> _Given records_
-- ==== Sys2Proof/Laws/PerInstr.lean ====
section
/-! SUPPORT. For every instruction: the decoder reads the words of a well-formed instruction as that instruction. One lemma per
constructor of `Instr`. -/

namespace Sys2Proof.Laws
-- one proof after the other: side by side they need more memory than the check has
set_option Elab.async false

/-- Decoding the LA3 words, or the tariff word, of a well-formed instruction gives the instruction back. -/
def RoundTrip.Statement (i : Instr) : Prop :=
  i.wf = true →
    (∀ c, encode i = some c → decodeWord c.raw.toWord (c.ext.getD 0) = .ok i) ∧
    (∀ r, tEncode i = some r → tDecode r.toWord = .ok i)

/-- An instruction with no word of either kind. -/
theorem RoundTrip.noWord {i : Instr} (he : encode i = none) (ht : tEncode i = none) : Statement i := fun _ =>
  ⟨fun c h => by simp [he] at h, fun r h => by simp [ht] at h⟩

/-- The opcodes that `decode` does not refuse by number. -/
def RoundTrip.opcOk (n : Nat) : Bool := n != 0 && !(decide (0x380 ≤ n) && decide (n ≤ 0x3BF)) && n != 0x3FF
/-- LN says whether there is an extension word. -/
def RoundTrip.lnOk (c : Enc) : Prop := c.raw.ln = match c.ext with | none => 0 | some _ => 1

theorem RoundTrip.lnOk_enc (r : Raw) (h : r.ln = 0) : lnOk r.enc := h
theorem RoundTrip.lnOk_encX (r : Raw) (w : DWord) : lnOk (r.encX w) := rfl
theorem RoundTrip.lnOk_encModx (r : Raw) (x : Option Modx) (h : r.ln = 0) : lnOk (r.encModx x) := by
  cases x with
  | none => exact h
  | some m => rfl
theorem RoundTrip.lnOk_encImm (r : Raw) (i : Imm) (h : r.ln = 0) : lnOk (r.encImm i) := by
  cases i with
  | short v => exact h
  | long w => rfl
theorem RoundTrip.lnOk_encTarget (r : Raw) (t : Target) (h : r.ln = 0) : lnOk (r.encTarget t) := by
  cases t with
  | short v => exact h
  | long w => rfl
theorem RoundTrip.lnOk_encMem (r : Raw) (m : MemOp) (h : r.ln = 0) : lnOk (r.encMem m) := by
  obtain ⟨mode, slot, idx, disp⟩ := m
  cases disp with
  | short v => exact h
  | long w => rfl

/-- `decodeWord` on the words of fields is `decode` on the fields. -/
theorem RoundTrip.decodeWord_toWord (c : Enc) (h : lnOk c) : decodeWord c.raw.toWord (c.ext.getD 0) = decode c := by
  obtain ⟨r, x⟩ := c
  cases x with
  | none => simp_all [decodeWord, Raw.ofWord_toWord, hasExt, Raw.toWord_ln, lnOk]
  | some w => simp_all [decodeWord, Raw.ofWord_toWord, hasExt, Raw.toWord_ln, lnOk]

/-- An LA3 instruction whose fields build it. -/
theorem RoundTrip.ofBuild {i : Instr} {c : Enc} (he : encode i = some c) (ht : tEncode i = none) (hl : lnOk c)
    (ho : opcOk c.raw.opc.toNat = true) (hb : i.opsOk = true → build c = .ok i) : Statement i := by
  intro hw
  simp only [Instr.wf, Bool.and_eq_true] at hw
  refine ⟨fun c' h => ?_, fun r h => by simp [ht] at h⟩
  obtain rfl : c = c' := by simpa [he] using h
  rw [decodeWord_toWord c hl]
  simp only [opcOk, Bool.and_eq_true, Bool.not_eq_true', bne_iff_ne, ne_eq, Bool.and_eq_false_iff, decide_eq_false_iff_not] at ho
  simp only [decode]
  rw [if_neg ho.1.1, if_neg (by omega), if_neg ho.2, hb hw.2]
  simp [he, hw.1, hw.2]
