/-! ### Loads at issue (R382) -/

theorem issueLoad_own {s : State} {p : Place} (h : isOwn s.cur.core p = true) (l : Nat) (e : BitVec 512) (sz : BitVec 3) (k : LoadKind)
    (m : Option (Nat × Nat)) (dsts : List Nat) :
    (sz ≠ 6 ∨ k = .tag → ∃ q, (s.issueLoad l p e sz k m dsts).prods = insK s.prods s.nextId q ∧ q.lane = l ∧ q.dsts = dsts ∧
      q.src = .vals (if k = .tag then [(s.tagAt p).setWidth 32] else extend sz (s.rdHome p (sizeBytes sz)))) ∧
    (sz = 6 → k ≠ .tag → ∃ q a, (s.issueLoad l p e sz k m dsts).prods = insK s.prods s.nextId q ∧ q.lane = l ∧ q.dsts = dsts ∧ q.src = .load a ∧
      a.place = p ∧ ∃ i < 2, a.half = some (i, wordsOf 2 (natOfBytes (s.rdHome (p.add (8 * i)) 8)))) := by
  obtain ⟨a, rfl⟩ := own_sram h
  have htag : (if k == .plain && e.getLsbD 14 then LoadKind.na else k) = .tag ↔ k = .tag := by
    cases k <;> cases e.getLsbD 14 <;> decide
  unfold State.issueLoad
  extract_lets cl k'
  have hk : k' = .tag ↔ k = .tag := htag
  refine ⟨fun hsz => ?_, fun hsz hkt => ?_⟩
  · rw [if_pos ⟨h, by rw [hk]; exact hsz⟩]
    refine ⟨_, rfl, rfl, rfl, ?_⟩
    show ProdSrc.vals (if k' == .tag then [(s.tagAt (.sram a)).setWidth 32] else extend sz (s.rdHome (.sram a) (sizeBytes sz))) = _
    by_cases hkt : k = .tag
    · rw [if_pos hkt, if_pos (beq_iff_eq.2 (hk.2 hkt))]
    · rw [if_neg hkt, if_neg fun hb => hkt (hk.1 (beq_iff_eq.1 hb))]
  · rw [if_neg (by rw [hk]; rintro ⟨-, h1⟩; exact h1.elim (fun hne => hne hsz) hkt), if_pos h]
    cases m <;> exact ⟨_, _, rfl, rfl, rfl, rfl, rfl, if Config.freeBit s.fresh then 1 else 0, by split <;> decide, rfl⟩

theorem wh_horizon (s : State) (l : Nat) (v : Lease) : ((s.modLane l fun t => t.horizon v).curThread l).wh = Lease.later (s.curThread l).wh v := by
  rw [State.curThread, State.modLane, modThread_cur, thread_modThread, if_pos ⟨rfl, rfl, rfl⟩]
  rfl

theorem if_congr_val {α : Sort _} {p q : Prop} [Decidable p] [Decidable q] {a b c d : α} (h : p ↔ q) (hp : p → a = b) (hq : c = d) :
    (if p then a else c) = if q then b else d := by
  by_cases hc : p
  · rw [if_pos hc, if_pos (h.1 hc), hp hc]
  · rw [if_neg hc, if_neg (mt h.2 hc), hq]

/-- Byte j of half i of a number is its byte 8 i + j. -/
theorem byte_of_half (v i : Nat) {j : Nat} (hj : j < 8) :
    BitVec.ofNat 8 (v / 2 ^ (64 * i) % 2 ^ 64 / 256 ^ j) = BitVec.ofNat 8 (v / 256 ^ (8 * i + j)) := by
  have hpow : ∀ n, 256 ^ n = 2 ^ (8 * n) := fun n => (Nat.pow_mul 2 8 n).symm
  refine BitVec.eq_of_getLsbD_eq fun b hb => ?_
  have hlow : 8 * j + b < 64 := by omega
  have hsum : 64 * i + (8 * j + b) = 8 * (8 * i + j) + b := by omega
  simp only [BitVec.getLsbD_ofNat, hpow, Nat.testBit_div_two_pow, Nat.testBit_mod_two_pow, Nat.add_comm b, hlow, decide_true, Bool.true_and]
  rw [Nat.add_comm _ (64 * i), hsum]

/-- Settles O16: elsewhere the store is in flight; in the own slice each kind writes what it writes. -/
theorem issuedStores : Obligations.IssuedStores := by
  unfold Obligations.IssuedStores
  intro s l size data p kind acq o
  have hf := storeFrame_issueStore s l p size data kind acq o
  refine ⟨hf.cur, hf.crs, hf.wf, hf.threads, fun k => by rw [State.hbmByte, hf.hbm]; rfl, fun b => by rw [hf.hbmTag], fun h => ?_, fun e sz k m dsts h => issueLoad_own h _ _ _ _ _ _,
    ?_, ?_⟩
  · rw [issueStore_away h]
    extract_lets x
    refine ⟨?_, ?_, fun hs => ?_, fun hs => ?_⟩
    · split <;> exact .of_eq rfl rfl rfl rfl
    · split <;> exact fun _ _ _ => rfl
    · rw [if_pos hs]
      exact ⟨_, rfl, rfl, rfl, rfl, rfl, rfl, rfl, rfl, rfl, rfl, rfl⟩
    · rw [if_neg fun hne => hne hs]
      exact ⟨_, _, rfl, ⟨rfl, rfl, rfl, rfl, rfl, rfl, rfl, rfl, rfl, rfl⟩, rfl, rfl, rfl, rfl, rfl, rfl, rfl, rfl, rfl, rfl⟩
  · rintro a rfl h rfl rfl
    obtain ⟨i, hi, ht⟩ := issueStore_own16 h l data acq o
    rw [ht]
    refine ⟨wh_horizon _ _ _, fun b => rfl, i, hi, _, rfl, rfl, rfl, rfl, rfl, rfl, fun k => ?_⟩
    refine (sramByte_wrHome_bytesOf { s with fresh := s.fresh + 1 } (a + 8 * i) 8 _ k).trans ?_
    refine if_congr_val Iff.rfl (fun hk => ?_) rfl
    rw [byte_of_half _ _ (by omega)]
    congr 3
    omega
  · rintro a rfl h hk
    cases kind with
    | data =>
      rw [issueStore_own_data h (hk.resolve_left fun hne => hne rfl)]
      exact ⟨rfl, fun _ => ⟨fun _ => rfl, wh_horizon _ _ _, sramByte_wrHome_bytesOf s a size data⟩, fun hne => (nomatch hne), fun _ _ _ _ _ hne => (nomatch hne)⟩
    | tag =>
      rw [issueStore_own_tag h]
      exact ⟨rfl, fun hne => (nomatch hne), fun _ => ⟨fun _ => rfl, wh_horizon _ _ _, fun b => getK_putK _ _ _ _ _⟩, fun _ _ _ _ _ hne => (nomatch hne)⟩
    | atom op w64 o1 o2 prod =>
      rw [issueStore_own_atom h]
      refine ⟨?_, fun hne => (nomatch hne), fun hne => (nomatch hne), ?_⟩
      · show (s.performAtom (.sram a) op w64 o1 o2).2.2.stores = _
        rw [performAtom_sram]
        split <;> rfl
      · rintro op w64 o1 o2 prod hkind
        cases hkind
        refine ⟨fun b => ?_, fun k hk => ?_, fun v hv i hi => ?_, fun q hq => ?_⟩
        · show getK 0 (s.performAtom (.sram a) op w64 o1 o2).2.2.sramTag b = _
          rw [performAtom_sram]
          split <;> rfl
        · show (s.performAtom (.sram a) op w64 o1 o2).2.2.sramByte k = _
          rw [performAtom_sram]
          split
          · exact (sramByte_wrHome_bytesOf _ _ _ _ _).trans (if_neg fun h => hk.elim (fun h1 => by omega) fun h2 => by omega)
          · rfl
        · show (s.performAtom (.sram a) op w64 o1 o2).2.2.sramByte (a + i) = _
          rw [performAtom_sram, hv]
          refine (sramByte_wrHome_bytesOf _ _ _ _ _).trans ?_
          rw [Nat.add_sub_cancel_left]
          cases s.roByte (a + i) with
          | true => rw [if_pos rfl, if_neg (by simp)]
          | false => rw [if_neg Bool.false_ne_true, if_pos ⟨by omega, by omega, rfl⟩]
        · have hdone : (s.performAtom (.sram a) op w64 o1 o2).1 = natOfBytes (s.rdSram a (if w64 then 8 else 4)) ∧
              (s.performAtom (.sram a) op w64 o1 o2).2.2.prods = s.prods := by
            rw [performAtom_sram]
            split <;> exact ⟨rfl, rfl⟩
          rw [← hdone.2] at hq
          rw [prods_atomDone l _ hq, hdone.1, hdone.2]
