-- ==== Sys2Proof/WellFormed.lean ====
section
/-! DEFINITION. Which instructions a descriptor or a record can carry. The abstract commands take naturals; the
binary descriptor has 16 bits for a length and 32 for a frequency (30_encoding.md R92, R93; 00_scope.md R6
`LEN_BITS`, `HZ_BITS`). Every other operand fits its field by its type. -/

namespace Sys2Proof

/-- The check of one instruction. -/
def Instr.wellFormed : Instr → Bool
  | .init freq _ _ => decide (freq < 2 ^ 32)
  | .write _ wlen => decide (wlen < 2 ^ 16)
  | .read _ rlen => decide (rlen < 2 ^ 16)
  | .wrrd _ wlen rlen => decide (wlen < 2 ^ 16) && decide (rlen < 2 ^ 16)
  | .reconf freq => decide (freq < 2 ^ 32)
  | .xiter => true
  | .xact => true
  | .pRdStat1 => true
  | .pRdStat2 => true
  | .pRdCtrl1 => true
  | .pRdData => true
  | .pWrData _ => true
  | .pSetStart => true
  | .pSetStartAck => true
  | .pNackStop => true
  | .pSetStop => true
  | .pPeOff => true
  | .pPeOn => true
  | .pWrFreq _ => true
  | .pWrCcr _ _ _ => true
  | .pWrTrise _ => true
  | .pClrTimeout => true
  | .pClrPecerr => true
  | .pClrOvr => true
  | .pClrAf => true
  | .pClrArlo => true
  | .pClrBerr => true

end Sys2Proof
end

> _Task objective_
Check each line above for the string "hsum" and copy the ones that have it.

> _Response to this task_
  have hsum : 64 * i + (8 * j + b) = 8 * (8 * i + j) + b := by omega
  rw [Nat.add_comm _ (64 * i), hsum]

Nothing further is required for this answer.